YOUR INSTRUCTIONS> Be exact. Print each record as it stands.

[Items listed in a dataset]

=== Begin Enclosure ===

-- ==== Sys2Proof/Machine/Ingest.lean ====
section
/-! DEFINITION. The ingest engine (R208 to R221): parsing records, decoding a line into a source batt, abandoning a line;
and calibration transfers (R222 to R224). -/

namespace Sys2Proof.Machine

/-- Fields of ING_STAT that hardware sets, each with its source (R221, R338). -/
def State.ingSet (s : State) (d : Nat) (f : Field) (src : Nat) : State := (s.wr (.ing d) f 1).raiseDie d src

/-- The job line that the timebase line of a place carries (R215, R323); none for a line of the zero batt. -/
def State.jobLine (s : State) (i : Nat) : Option Nat :=
  match s.job.job with
  | some jb =>
    let x := (s.lineNo i + 2 ^ 32 - s.rd .pkgNode JOB_START_LINE) % 2 ^ 32
    if 2 ≤ s.jobState ∧ s.job.first ≤ i ∧ s.job.from_ ≤ x ∧ x < jb.length then some x else none
  | none => none

/-! ### Records (R208 to R213) -/

/-- The ring of a die block in bytes. -/
def DieJob.ring (b : DieJob) : Nat := 4096 * b.ringPages

/-- `n` bytes of the ring from offset `o`, as they stand in DRAM, wrapping at the ring's end. -/
def State.ringBytes (s : State) (b : DieJob) (o n : Nat) : List Byte :=
  (List.range n).map fun i => s.byte (.dram b.die) (b.ringBase - dramBase b.die + (o + i) % b.ring)

/-- The ECC of `n` ring bytes from offset `o`: the parts before and after the ring's end are read in order. -/
def State.ringEcc (s : State) (b : DieJob) (o n : Nat) : Bool × State :=
  let base := b.ringBase - dramBase b.die
  let k := min n (b.ring - o % b.ring)
  let (x, s) := s.eccRead (.dram b.die) (base + o % b.ring) k
  let (y, s) := if k < n then s.eccRead (.dram b.die) base (n - k) else (false, s)
  (x || y, s)

/-- The entries of a TILE body: identifier and REPEAT (R211). -/
def tileEntries (body : List Byte) : List (Nat × Nat) :=
  (List.range (body.length / 8)).map fun k => (numAt body (8 * k) 4, numAt body (8 * k + 4) 2)

/-- The runs of one 16-byte block: value and points (R212). -/
def runBlock (blk : List Byte) : List (Nat × Nat) :=
  (List.range 7).map fun i => (bits (numAt blk 0 2) (2 * i) 2, numAt blk (2 + 2 * i) 2 + 1)

/-- Runs that fill exactly `n` points from a list; what is left of the list, or none where a run passes the end or the
list is too short. -/
def takeRuns : List (Nat × Nat) → Nat → Option (List (Nat × Nat))
  | rest, 0 => some rest
  | [], _ + 1 => none
  | (_, c) :: rest, n + 1 => if c ≤ n + 1 then takeRuns rest (n + 1 - c) else none

/-- All runs of a RUN body. -/
def runsOf (body : List Byte) : List (Nat × Nat) :=
  (List.range (body.length / 16)).flatMap fun k => runBlock ((body.drop (16 * k)).take 16)

/-- A RUN body keeps R212 for `n` groups: runs fill the points exactly, the last block is needed, and what it has left is
zero. -/
def runBodyOk (body : List Byte) (n : Nat) : Bool :=
  match takeRuns (runsOf body) (2048 * n) with
  | some rest => decide (rest.length < 7) && rest.all (fun r => decide (r.1 = 0 ∧ r.2 = 1)) &&
      (List.range (body.length / 16)).all fun k => decide (numAt body (16 * k) 2 < 2 ^ 14)
  | none => false

/-- The body of a record is free of the format errors of R213, for a lane of `n` groups. -/
def bodyOk (b : DieJob) (fmt n : Nat) (body : List Byte) : Bool :=
  if fmt = 1 then decide (body.length = 512 * n)
  else if fmt = 2 then
    let e := tileEntries body
    decide (body.length % 8 = 0 ∧ (e.map Prod.snd).sum = n) &&
      e.all fun x => decide (x.1 < b.tileCount ∨ x.1 = 0xFFFFFFFF)
  else decide (body.length % 16 = 0) && runBodyOk body n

=== End Enclosure ===

RESPONSE BOX>
-- ==== Sys2Proof/Machine/Ingest.lean ====
section
/-! DEFINITION. The ingest engine (R208 to R221): parsing records, decoding a line into a source batt, abandoning a line;
and calibration transfers (R222 to R224). -/

namespace Sys2Proof.Machine

/-- Fields of ING_STAT that hardware sets, each with its source (R221, R338). -/
def State.ingSet (s : State) (d : Nat) (f : Field) (src : Nat) : State := (s.wr (.ing d) f 1).raiseDie d src

/-- The job line that the timebase line of a place carries (R215, R323); none for a line of the zero batt. -/
def State.jobLine (s : State) (i : Nat) : Option Nat :=
  match s.job.job with
  | some jb =>
    let x := (s.lineNo i + 2 ^ 32 - s.rd .pkgNode JOB_START_LINE) % 2 ^ 32
    if 2 ≤ s.jobState ∧ s.job.first ≤ i ∧ s.job.from_ ≤ x ∧ x < jb.length then some x else none
  | none => none

/-! ### Records (R208 to R213) -/

/-- The ring of a die block in bytes. -/
def DieJob.ring (b : DieJob) : Nat := 4096 * b.ringPages

/-- `n` bytes of the ring from offset `o`, as they stand in DRAM, wrapping at the ring's end. -/
def State.ringBytes (s : State) (b : DieJob) (o n : Nat) : List Byte :=
  (List.range n).map fun i => s.byte (.dram b.die) (b.ringBase - dramBase b.die + (o + i) % b.ring)

/-- The ECC of `n` ring bytes from offset `o`: the parts before and after the ring's end are read in order. -/
def State.ringEcc (s : State) (b : DieJob) (o n : Nat) : Bool × State :=
  let base := b.ringBase - dramBase b.die
  let k := min n (b.ring - o % b.ring)
  let (x, s) := s.eccRead (.dram b.die) (base + o % b.ring) k
  let (y, s) := if k < n then s.eccRead (.dram b.die) base (n - k) else (false, s)
  (x || y, s)

/-- The entries of a TILE body: identifier and REPEAT (R211). -/
def tileEntries (body : List Byte) : List (Nat × Nat) :=
  (List.range (body.length / 8)).map fun k => (numAt body (8 * k) 4, numAt body (8 * k + 4) 2)

/-- The runs of one 16-byte block: value and points (R212). -/
def runBlock (blk : List Byte) : List (Nat × Nat) :=
  (List.range 7).map fun i => (bits (numAt blk 0 2) (2 * i) 2, numAt blk (2 + 2 * i) 2 + 1)

/-- Runs that fill exactly `n` points from a list; what is left of the list, or none where a run passes the end or the
list is too short. -/
def takeRuns : List (Nat × Nat) → Nat → Option (List (Nat × Nat))
  | rest, 0 => some rest
  | [], _ + 1 => none
  | (_, c) :: rest, n + 1 => if c ≤ n + 1 then takeRuns rest (n + 1 - c) else none

/-- All runs of a RUN body. -/
def runsOf (body : List Byte) : List (Nat × Nat) :=
  (List.range (body.length / 16)).flatMap fun k => runBlock ((body.drop (16 * k)).take 16)

/-- A RUN body keeps R212 for `n` groups: runs fill the points exactly, the last block is needed, and what it has left is
zero. -/
def runBodyOk (body : List Byte) (n : Nat) : Bool :=
  match takeRuns (runsOf body) (2048 * n) with
  | some rest => decide (rest.length < 7) && rest.all (fun r => decide (r.1 = 0 ∧ r.2 = 1)) &&
      (List.range (body.length / 16)).all fun k => decide (numAt body (16 * k) 2 < 2 ^ 14)
  | none => false

/-- The body of a record is free of the format errors of R213, for a lane of `n` groups. -/
def bodyOk (b : DieJob) (fmt n : Nat) (body : List Byte) : Bool :=
  if fmt = 1 then decide (body.length = 512 * n)
  else if fmt = 2 then
    let e := tileEntries body
    decide (body.length % 8 = 0 ∧ (e.map Prod.snd).sum = n) &&
      e.all fun x => decide (x.1 < b.tileCount ∨ x.1 = 0xFFFFFFFF)
  else decide (body.length % 16 = 0) && runBodyOk body n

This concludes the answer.